_WHAT IS NEEDED_
Below are some records. Return exactly the lines from the one containing "def State.wellBad (s" through the one containing "copied it yet is a spare again. -/", both included, and only those.

━━ RECORDS SUPPLIED ━━

-- ==== Sys2Proof/Machine/Faults.lean ====
section
/-! DEFINITION. Fault reaction (R422 to R438): immediate effects, records, acknowledgement, the escalation ladder, spares and the reset of a
domain or of the device. -/

namespace Sys2Proof.Machine

/-! ## Immediate effects (R423 and the tables it names) -/

/-- A plane is isolated (R132), unless one already is. -/
def State.planeIsolate (s : State) (p : Nat) : State :=
  match s.isoPlane with
  | some _ => s
  | none =>
    let k := fabKey R.FAB_STATUS
    (((((s.setBit k p false).setBit k 9 true).setFld k 10 4 p).setBit k 14 false).raise fabPage 0)

/-- A well with uncorrectable state restarts empty, its packets counted in CIS_CNT_BAD (FS49). -/
def State.wellBad (s : State) (q : Nat) : State :=
  (s.queue q).foldl (fun a x => ((a.takeOut x).cisCount x.copy.out R.CIS_CNT_BAD x.copy.k x.copy.cls).gone x.pkt (queueOf x.copy)) s

/-- An uncorrectable endpoint entry (FS65): its configuration comes from its journaled copy, its state is age unknown. -/
def State.epRestore (s : State) (i : Nat) : State :=
  s.epInstall 0 i ((List.range 3).map (fun k => s.homeNow.find 0 (jkey (rk valPage (R.VAL_EP_D + 4 * k)) i))) true

/-- An uncorrectable word of a CAN controller (FS89): a filter or schedule entry is the configuration's again, as the mirror holds it; a
transmit request ends CANCELLED; the receive frame at the head is discarded. `addr` is the offset of the word in the page. -/
def State.canBad (s : State) (n addr : Nat) : State :=
  if R.CAN_TXBUF ≤ addr ∧ addr < R.CAN_TXBUF + 0x200 then
    (let b := (addr - R.CAN_TXBUF) / 0x80
     if s.txWaits n b || decide (s.txStat n b = 2) then s.setTxStat n b 4 else s)
  else if 0x400 ≤ addr ∧ addr < 0x800 then s
  else if 0x800 ≤ addr then s.modCtl n (fun c => { c with fifo := c.fifo.drop 1, headLocked := false })
  else s

/-- A spare has taken over: FLT_CNT_SPARE, EV62. -/
def State.spareTaken (s : State) : State := (s.addSat (fltKey R.FLT_CNT_SPARE) 1).raise fltPage 2

/-- A fault of a worker whose spare joins (R443): a spare that shadow-runs takes over at once with the state it has; one that has not
copied it yet is a spare again. -/
def State.carrierStop (s : State) (c : Nat) : State :=
  match s.joinOf (.worker c) with
  | some p => if p.2.phase = 3 then ((s.runEnd p.1).raise p.1 4).workerPass c p.2.spare 5 0 |>.spareTaken else s.runStop p.1
  | none => s

/-- The effect that a source has at its detection, before any grace (R423), on the unit that the detection names (assumption log 36 says
how ADDR and ENGINE name one). -/
def State.faultEffect (s : State) (fs : Nat) (u : FaultAt) : State :=
  let i := pageIndex u.page
  match fs with
  | 8 => s.setBit (timKey R.TIM_CTRL) 5 true
  | 9 => s.on (·.haltDoms [10, 11, 12, 13, 14, 15, 16, 17, 18, 19, 20, 21, 2, 3, 4, 5, 6, 7, 8, 9])
  | 10 => s.on (fun b => { b with pcieUp := false })
  | 11 => { s with tim := { s.tim with xtalLost := true } }
  | 12 => { s with tim := { s.tim with noStandby := (u.addr :: s.tim.noStandby).eraseDups } }
  | 15 => s.on (·.haltDoms (domsOfClk u.addr))
  | 18 => s.on (fun b => { b with pcieUp := false })
  | 32 => s.linkDown i
  | 35 => (match s.str.entries.find? u.addr with | some e => s.setEntry u.addr { e with w := e.w.set 0 (e.w.getD 0 0 / 2 * 2) } | none => s)
  | 39 => s.on (·.haltDoms [10])
  | 40 => s.planeIsolate (u.engine % 9)
  | 43 => s.on (·.haltDoms [10])
  | 49 => s.wellBad u.addr
  | 52 => s.ringFail (u.addr % 16384) u.addr
  | 56 => (s.carrierFault (.lane i)).laneFail i
  | 59 => s.hbmUncorr (u.addr / 4096) (u.addr / 1024 % 4) (u.addr % 1024)
  | 60 => s.engineFail (u.engine / 4) (u.engine % 4)
  | 65 => s.epRestore u.addr
  | 66 => ({ s.addSat (rk valPage R.VAL_CNT_OVF) s.val.queue.length with val := { s.val with queue := [] } })
  | 73 => s.litStop i
  | 74 => s.mtxStop i
  | 75 => s.stageOff i
  | 80 => (s.setBit (ldsG R.LDS_G_STATUS) 2 true).limpBegin
  | 84 => s.coiEnd i 4 (s.coiOffDrive i)
  | 85 => s.setBit (ldsG R.LDS_G_STATUS) 5 false
  | 89 => s.canBad i u.addr
  | 90 => s.setAlone i true
  | 91 => s.setBit (wakKey i R.WAK_STATUS) 10 true
  | 96 => (s.carrierStop i).zwStop i 3
  | 97 => (s.carrierStop i).zwStop i 2
  | 99 => (s.carrierStop i).zwStop i 4
  | 100 => (s.carrierFault (.keeper i)).setBit (kprKey i R.KPR_STATUS) 2 false
  | 102 => s.carrierFault (.keeper i)
  | 105 => s.setBit (idnKey R.IDN_STATUS) 0 false
  | 106 => s.tokEnter i 0
  | _ => s

/-! ## Rungs that apply (Table 15-4) -/

def State.modEsc (s : State) (fs : Nat) (f : Esc → Esc) : State := { s with esc := s.esc.put Esc.init fs (f (s.esc.find Esc.init fs)) }
def State.escOf (s : State) (fs : Nat) : Esc := s.esc.find Esc.init fs

/-- The unit of a source: its page and the address that the record bears. -/
def State.unitOf (s : State) (fs : Nat) : Nat × Nat := s.bus.units.find (fsPage fs, 0) fs

/-- The power domains that rung 4 resets: that of the unit's page, for FS15 those of the clock it names (R47, R436). -/
def unitDoms (fs : Nat) (u : Nat × Nat) : List Nat := if fs = 15 then domsOfClk u.2 else [pwrDomain u.1]

/-- Whether rung 1 applies: the units that Table 15-4 names. -/
def isolates (b : Option Block) : Bool :=
  match b with
  | some .prt => true | some .cmp => true | some .zwk => true | some .fab => true | some .pmp => true | some .hqr => true
  | some .can => true | some .tok => true | some .lit => true | some .mtx => true | some .stg => true | some .lds => true
  | some .coi => true | _ => false

/-- Whether rung 2 applies: the units of Table 15-7. -/
def spared (b : Option Block) : Bool :=
  match b with | some .fab => true | some .cmp => true | some .zwk => true | some .keeper => true | _ => false

/-- Whether rung 3 applies: the domains whose outputs R403 gives a state outside Run. -/
def failsafes (doms : List Nat) : Bool := doms.any (fun d => [1, 19, 20].contains d)

/-- Whether rung 4 is taken as rung 5: the CTL and KEEP domains. The AON island is not reset, so rung 4 does not apply to it. -/
def ctlLike (doms : List Nat) : Bool := doms.any (fun d => d == 2 || d == 3)

/-- The rungs of a source in order (R429, R430): the spare first for the sources with grace fixed at 0, and for FS96 and FS97, which take
the spare after their grace (Table 15-7). -/
def State.rungs (s : State) (fs : Nat) : List Nat :=
  let u := s.unitOf fs
  let blk := blockOfPage u.1
  let doms := unitDoms fs u
  let esc := s.bus.fsEscMax fs
  let order := if fsFixed fs then [2, 1]
    else if (fs = 96 ∨ fs = 97) ∧ 1 ≤ esc then [2, 1] ++ (List.range (esc - 2)).map (· + 3)
    else (List.range esc).map (· + 1)
  (order.filterMap (fun n =>
    match n with
    | 1 => if isolates blk then some 1 else none
    | 2 => if spared blk then some 2 else none
    | 3 => if failsafes doms then some 3 else none
    | 4 => if ctlLike doms then some 5 else if doms = [0] then none else some 4
    | n => some n)).eraseDups

/-- The rung after the one taken last. -/
def after (l : List Nat) (n : Nat) : Option Nat := (l.dropWhile (· != n)).tail.head?

/-! ## What a rung does -/

/-- Rung 1 (Table 15-4): the unit stops taking part. -/
def State.isolateUnit (s : State) (u : Nat × Nat) : State :=
  let i := pageIndex u.1
  match blockOfPage u.1 with
  | some .prt => (s.linkDown i).pageDisable u.1
  | some .cmp => ((s.setFld (cmpKey i R.CMP_STATUS) 0 2 0).setFld (cmpKey i R.CMP_STATUS) 2 5 31).lanesReport
  | some .zwk => if (s.zw i).running then s.zwStop i 0 else s
  | some .fab => s.planeIsolate (u.2 % 9)
  | some .hqr => (execHqrDisable 0 0 (u.2 % 16384) 0 [] s).get s
  | some _ => s.pageDisable u.1
  | none => s

/-- The logical lanes that a composition die serves. -/
def State.dieLanes (s : State) (die : Nat) : List Nat :=
  ((List.range 9).map (· + 9 * die)).filterMap (fun n => if s.laneRole n = 1 then some (s.laneLl n) else none)

/-- Rung 3 (Table 15-4, R403): chain lines are low, matrix lines off and stages without current; the lanes of a die send no tiles until
rung 4 has reset it. Load channels keep their states. -/
def State.failsafe (s : State) (d : Nat) : State :=
  if d = 1 then
    let s1 := (List.range 64).foldl State.litStop s
    let s2 := (List.range 2).foldl State.mtxStop s1
    (List.range 12).foldl State.stageDisable s2
  else if d = 19 ∨ d = 20 then
    { s with comp := { s.comp with laneReady := (s.dieLanes (d - 19)).foldl (fun m l => m.set l (s.bus.now + 2 ^ 62)) s.comp.laneReady } }
  else s

/-- STATE and RUNG of a source. -/
def State.setSrc (s : State) (fs st : Nat) : State := s.setFld (fsKey fs R.FLT_SRC_STATUS) 2 2 st
def State.srcState (s : State) (fs : Nat) : Nat := s.fld (fsKey fs R.FLT_SRC_STATUS) 2 2
def State.srcRung (s : State) (fs : Nat) : Nat := s.fld (fsKey fs R.FLT_SRC_STATUS) 4 3
def State.srcCount (s : State) (fs : Nat) : Nat := s.rd (fsKey fs R.FLT_SRC_CNT)

/-- The ladder of a source ends. -/
def State.ladderEnd (s : State) (fs : Nat) : State := ((s.setSrc fs 0).disarm (tRung fs)).modEsc fs (fun _ => Esc.init)

/-- Whether another source has a higher rung in progress on the same unit (Table 15-5): the lower one counts as taken. -/
def State.outranked (s : State) (fs n : Nat) : Bool :=
  (List.range 192).any (fun x => decide (x ≠ fs) && decide (s.srcState x = 2) && decide (n < s.srcRung x) && !(s.escOf x).complete
    && decide (s.unitOf x = s.unitOf fs))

━━━

_ANSWER SECTION_
def State.wellBad (s : State) (q : Nat) : State :=
  (s.queue q).foldl (fun a x => ((a.takeOut x).cisCount x.copy.out R.CIS_CNT_BAD x.copy.k x.copy.cls).gone x.pkt (queueOf x.copy)) s

/-- An uncorrectable endpoint entry (FS65): its configuration comes from its journaled copy, its state is age unknown. -/
def State.epRestore (s : State) (i : Nat) : State :=
  s.epInstall 0 i ((List.range 3).map (fun k => s.homeNow.find 0 (jkey (rk valPage (R.VAL_EP_D + 4 * k)) i))) true

/-- An uncorrectable word of a CAN controller (FS89): a filter or schedule entry is the configuration's again, as the mirror holds it; a
transmit request ends CANCELLED; the receive frame at the head is discarded. `addr` is the offset of the word in the page. -/
def State.canBad (s : State) (n addr : Nat) : State :=
  if R.CAN_TXBUF ≤ addr ∧ addr < R.CAN_TXBUF + 0x200 then
    (let b := (addr - R.CAN_TXBUF) / 0x80
     if s.txWaits n b || decide (s.txStat n b = 2) then s.setTxStat n b 4 else s)
  else if 0x400 ≤ addr ∧ addr < 0x800 then s
  else if 0x800 ≤ addr then s.modCtl n (fun c => { c with fifo := c.fifo.drop 1, headLocked := false })
  else s

/-- A spare has taken over: FLT_CNT_SPARE, EV62. -/
def State.spareTaken (s : State) : State := (s.addSat (fltKey R.FLT_CNT_SPARE) 1).raise fltPage 2

/-- A fault of a worker whose spare joins (R443): a spare that shadow-runs takes over at once with the state it has; one that has not
copied it yet is a spare again. -/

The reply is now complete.